Analytic ⟹ Infinitely Differentiable

Cauchy's integral formula expresses a holomorphic function as an integral whose only dependence on a sits in the tidy factor 1/(z - a). That factor can be differentiated as often as we please — and with it comes the most startling theorem of complex calculus: differentiable once means differentiable infinitely often.

Differentiating under the integral sign

Start from the integral formula and differentiate with respect to a. The contour and f(z) do not depend on a, so only 1/(z - a) is touched.

Step 1 — differentiate the kernel once. Since \dfrac{\partial}{\partial a}\dfrac{1}{z - a} = \dfrac{1}{(z - a)^2}:

f'(a) = \frac{1}{2\pi i}\oint_\gamma \frac{f(z)}{(z - a)^2}\,dz.

Step 2 — differentiate again. Each derivative drops the power by one and multiplies by the old power:

f''(a) = \frac{2!}{2\pi i}\oint_\gamma \frac{f(z)}{(z - a)^3}\,dz.

Step 3 — the general pattern.
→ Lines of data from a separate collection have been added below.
-- ==== Sys2Proof/Machine/Dispatch.lean ====
section
/-! DEFINITION. One arm for each command: the meaning of its rule. -/

namespace Sys2Proof.Machine

def exec (i : Instr) (s : State) : Host.Outcome State Fault Refusal :=
  match i with
  | .nop => Sys2Proof.Machine.execNop s
  | .cfgw reg value => Sys2Proof.Machine.execCfgw reg value s
  | .lutw idx value => Sys2Proof.Machine.execLutw idx value s
  | .capw row cap => Sys2Proof.Machine.execCapw row cap s
  | .lock => Sys2Proof.Machine.execLock s
  | .stat => Sys2Proof.Machine.execStat s
  | .clear => Sys2Proof.Machine.execClear s
  | .plot row x colour => Sys2Proof.Machine.execPlot row x colour s
  | .gen h time => Sys2Proof.Machine.execGen h time s
  | .join => Sys2Proof.Machine.execJoin s
  | .swap => Sys2Proof.Machine.execSwap s
  | .sline row => Sys2Proof.Machine.execSline row s
  | .vsync => Sys2Proof.Machine.execVsync s

end Sys2Proof.Machine
end

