@[simp] theorem State.respondS_respH (s : State) (ws : List (BitVec 16)) :
    (s.respondS ws).respH = s.respH := rfl

@[simp] theorem State.respondS_respS (s : State) (ws : List (BitVec 16)) :
    (s.respondS ws).respS = s.respS ++ ws := rfl

@[simp] theorem State.respondS_portH (s : State) (ws : List (BitVec 16)) :
    (s.respondS ws).portH = s.portH := rfl

@[simp] theorem State.respondS_portS (s : State) (ws : List (BitVec 16)) :
    (s.respondS ws).portS = s.portS := rfl

@[simp] theorem State.respondS_turns (s : State) (ws : List (BitVec 16)) :
    (s.respondS ws).turns = s.turns := rfl

@[simp] theorem State.respondS_ticks (s : State) (ws : List (BitVec 16)) :
    (s.respondS ws).ticks = s.ticks := rfl

@[simp] theorem State.respondS_epoch (s : State) (ws : List (BitVec 16)) :
    (s.respondS ws).epoch = s.epoch := rfl

/-! ### applyReset -/

@[simp] theorem State.applyReset_build (s : State) :
    (s.applyReset).build = s.build := rfl

@[simp] theorem State.applyReset_cfg (s : State) :
    (s.applyReset).cfg = State.reset.cfg := rfl

@[simp] theorem State.applyReset_status (s : State) :
    (s.applyReset).status = State.reset.status := rfl

@[simp] theorem State.applyReset_lane0 (s : State) :
    (s.applyReset).lane0 = State.reset.lane0 := rfl

@[simp] theorem State.applyReset_lane1 (s : State) :
    (s.applyReset).lane1 = State.reset.lane1 := rfl

@[simp] theorem State.applyReset_mem (s : State) :
    (s.applyReset).mem = State.reset.mem := rfl

@[simp] theorem State.applyReset_respH (s : State) :
    (s.applyReset).respH = State.reset.respH := rfl

@[simp] theorem State.applyReset_respS (s : State) :
    (s.applyReset).respS = State.reset.respS := rfl

@[simp] theorem State.applyReset_portH (s : State) :
    (s.applyReset).portH = s.portH.discard := rfl

@[simp] theorem State.applyReset_portS (s : State) :
    (s.applyReset).portS = s.portS.discard := rfl

@[simp] theorem State.applyReset_turns (s : State) :
    (s.applyReset).turns = s.turns := rfl

@[simp] theorem State.applyReset_ticks (s : State) :
    (s.applyReset).ticks = s.ticks := rfl

@[simp] theorem State.applyReset_epoch (s : State) :
    (s.applyReset).epoch = s.epoch + 1 := rfl

/-! ### passTurn -/

@[simp] theorem State.passTurn_build (s : State) :
    s.passTurn.build = s.build := by
  unfold State.passTurn; split <;> rfl

@[simp] theorem State.passTurn_cfg (s : State) :
    s.passTurn.cfg = s.cfg := by
  unfold State.passTurn; split <;> rfl

@[simp] theorem State.passTurn_status (s : State) :
    s.passTurn.status = s.status := by
  unfold State.passTurn; split <;> rfl
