-- ==== Sys2Proof/Tests/Slice0.lean ====
section
/-! SUPPORT. Tests with expected results from 95_test_vectors.md, 30_encoding.md R102 and the worked
examples of the rules, and one witness per obligation that has hypotheses. -/

namespace Sys2Proof.Tests

open Sys2Proof.Machine

/-- The step went on, to a state that passes `p`. -/
def nextIs (o : Out) (p : State → Bool) : Bool :=
  match o with
  | .next t => p t
  | _ => false

/-- One step that accepts the word `w`. -/
def after (s : State) (w : Nat) (p : State → Bool) : Bool := nextIs (step (s.withFetchWord 64 w)) p

/-! ### States -/

/-- The registers of REF4 (95_test_vectors.md section 2). -/
def ref4Cfg : CfgRegs :=
  { log2n := 2, pixelSize := 16, curveCount := 16, iterCount := 4, redShift := 2,
    idxScale := 0x3E800000, da1 := 0x40800000, da2 := 0x40000000, a1Start0 := 0,
    a1Start1 := 0x41000000, a2Start0 := 0, a2Start1 := 0x40800000 }

/-- The table of REF4. -/
def ref4Lut : Cells 32 :=
  [(0, 0x40800000), (1, 0x40E00000), (2, 0x40800000), (3, 0x3F800000), (4, 0x40800000)]

/-- The capacities of REF4. -/
def ref4Cap : Cells 11 :=
  [(0, 2), (1, 4), (2, 4), (3, 6), (4, 6), (5, 8), (6, 8), (7, 8), (8, 8), (9, 8), (10, 8),
   (11, 6), (12, 6), (13, 4), (14, 4), (15, 2)]

/-- REF4 in RUN mode, on an implementation just large enough for it (00_scope.md R5). -/
def ref4 : State :=
  { State.reset with
    build := { rowsMax := 16, capMax := 8, log2nMax := 4 }, cfg := ref4Cfg, status := 1,
    mem := { lut := ref4Lut, cap := ref4Cap, bank0 := Bank.empty, bank1 := Bank.empty } }

/-- REF4 with both lanes just started at time 0 (V-M1). -/
def both : State :=
  { ref4 with
    status := 0x31
    lane0 := { x := 0x41000000, y := 0x41000000, a1 := 0, a2 := 0, i := 0, j := 0 }
    lane1 := { x := 0x41000000, y := 0x41000000, a1 := 0x41000000, a2 := 0x40800000,
               i := 8, j := 0 } }

/-- The start of V-S1, with the given count and entries of row 3 in bank 0. -/
def slots (cnt : Cells 11) (slot : Cells 16) : State :=
  { ref4 with
    cfg := { ref4Cfg with pixelSize := 8 }
    mem := { lut := ref4Lut, cap := [(3, 2), (4, 1)],
             bank0 := { cnt := cnt, slot := slot }, bank1 := Bank.empty } }

def slots0 : State := slots [] []
def slots1 : State := slots [(3, 1)] [(3072, 0x014F)]
def slots2 : State := slots [(3, 2)] [(3072, 0x014F), (3073, 0x01F1)]

/-- Bank 1 is the write bank, bank 0 shows the row of V-Y8. -/
def shown : State :=
  { slots [(3, 2)] [(3072, 0x0170), (3073, 0x0271)] with status := 3 }

/-- The reset state on the small implementation. -/
def small : State := { State.reset with build := ref4.build }

theorem test_ref4_inv : Inv ref4 :=
  ⟨by decide, by decide, by decide, by decide, by decide, fun b => by cases b <;> decide,
   by decide, by decide, fun h => by cases h <;> decide⟩

theorem test_both_inv : Inv both :=
  ⟨by decide, by decide, by decide, by decide, by decide, fun b => by cases b <;> decide,
   by decide, by decide, fun h => by cases h <;> decide⟩

theorem test_slots0_inv : Inv slots0 :=
  ⟨by decide, by decide, by decide, by decide, by decide, fun b => by cases b <;> decide,
   by decide, by decide, fun h => by cases h <;> decide⟩

theorem test_slots1_inv : Inv slots1 :=
  ⟨by decide, by decide, by decide, by decide, by decide, fun b => by cases b <;> decide,
   by decide, by decide, fun h => by cases h <;> decide⟩

theorem test_slots2_inv : Inv slots2 :=
  ⟨by decide, by decide, by decide, by decide, by decide, fun b => by cases b <;> decide,
   by decide, by decide, fun h => by cases h <;> decide⟩

theorem test_shown_inv : Inv shown :=
  ⟨by decide, by decide, by decide, by decide, by decide, fun b => by cases b <;> decide,
   by decide, by decide, fun h => by cases h <;> decide⟩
Differentiating n times brings out a factor of n! and raises the denominator to n + 1:

f^{(n)}(a) = \frac{n!}{2\pi i}\oint_\gamma \frac{f(z)}{(z - a)^{\,n+1}}\,dz.

The integral on the right exists for every n, so every derivative exists. A function that is complex-differentiable once is automatically smooth to all orders.

If f is holomorphic, then it has derivatives of all orders, given by \displaystyle f^{(n)}(a) = \frac{n!}{2\pi i}\oint_\gamma \frac{f(z)}{(z - a)^{\,n+1}}\,dz.
One complex derivative forces infinitely many — utterly unlike real calculus, where a once-differentiable function may have no second derivative at all.

Liouville's theorem: bounded entire ⟹ constant

A function holomorphic on the whole plane is called entire. The n = 1 formula gives a clean bound on its derivative, and that bound proves a striking rigidity.

Step 1 — bound f' on a big circle. Take \gamma to be the circle of radius R about a, and suppose |f| \le M everywhere. On that circle |z - a| = R, so the integrand of f' has size at most M/R^2. The ML inequality with L = 2\pi R gives

|f'(a)| \le \frac{1}{2\pi}\cdot\frac{M}{R^2}\cdot 2\pi R = \frac{M}{R}.

Step 2 — let the radius grow. Because f is entire, this holds for every R. Send R \to \infty:

|f'(a)| \le \frac{M}{R} \;\longrightarrow\; 0.

Step 3 — conclude. So f'(a) = 0 at every point a. A function with zero derivative everywhere is constant.

A bounded entire function is constant.
The proof is one ML estimate, |f'(a)| \le M/R, pushed to the limit R \to \infty.

Liouville's theorem cracks a classic problem in one stroke. Suppose a non-constant polynomial p(z) had no root. Then 1/p(z) would be holomorphic on the whole plane — entire. As |z| \to \infty a polynomial grows without bound, so 1/p(z) \to 0; combined with continuity, that makes 1/p bounded. A bounded entire function is constant by Liouville, so 1/p — and hence p — would be constant, contradicting the assumption. Therefore every non-constant polynomial has a root: the fundamental theorem of algebra, delivered by complex integration.

Watch the derivative bound vanish

Fix a bound M on a bounded entire function and grow the radius R. The circle is the contour in the n = 1 formula; the readout tracks the Liouville bound |f'(a)| \le M/R. As R grows the ceiling falls toward zero — and a derivative bounded by something heading to zero must itself be zero.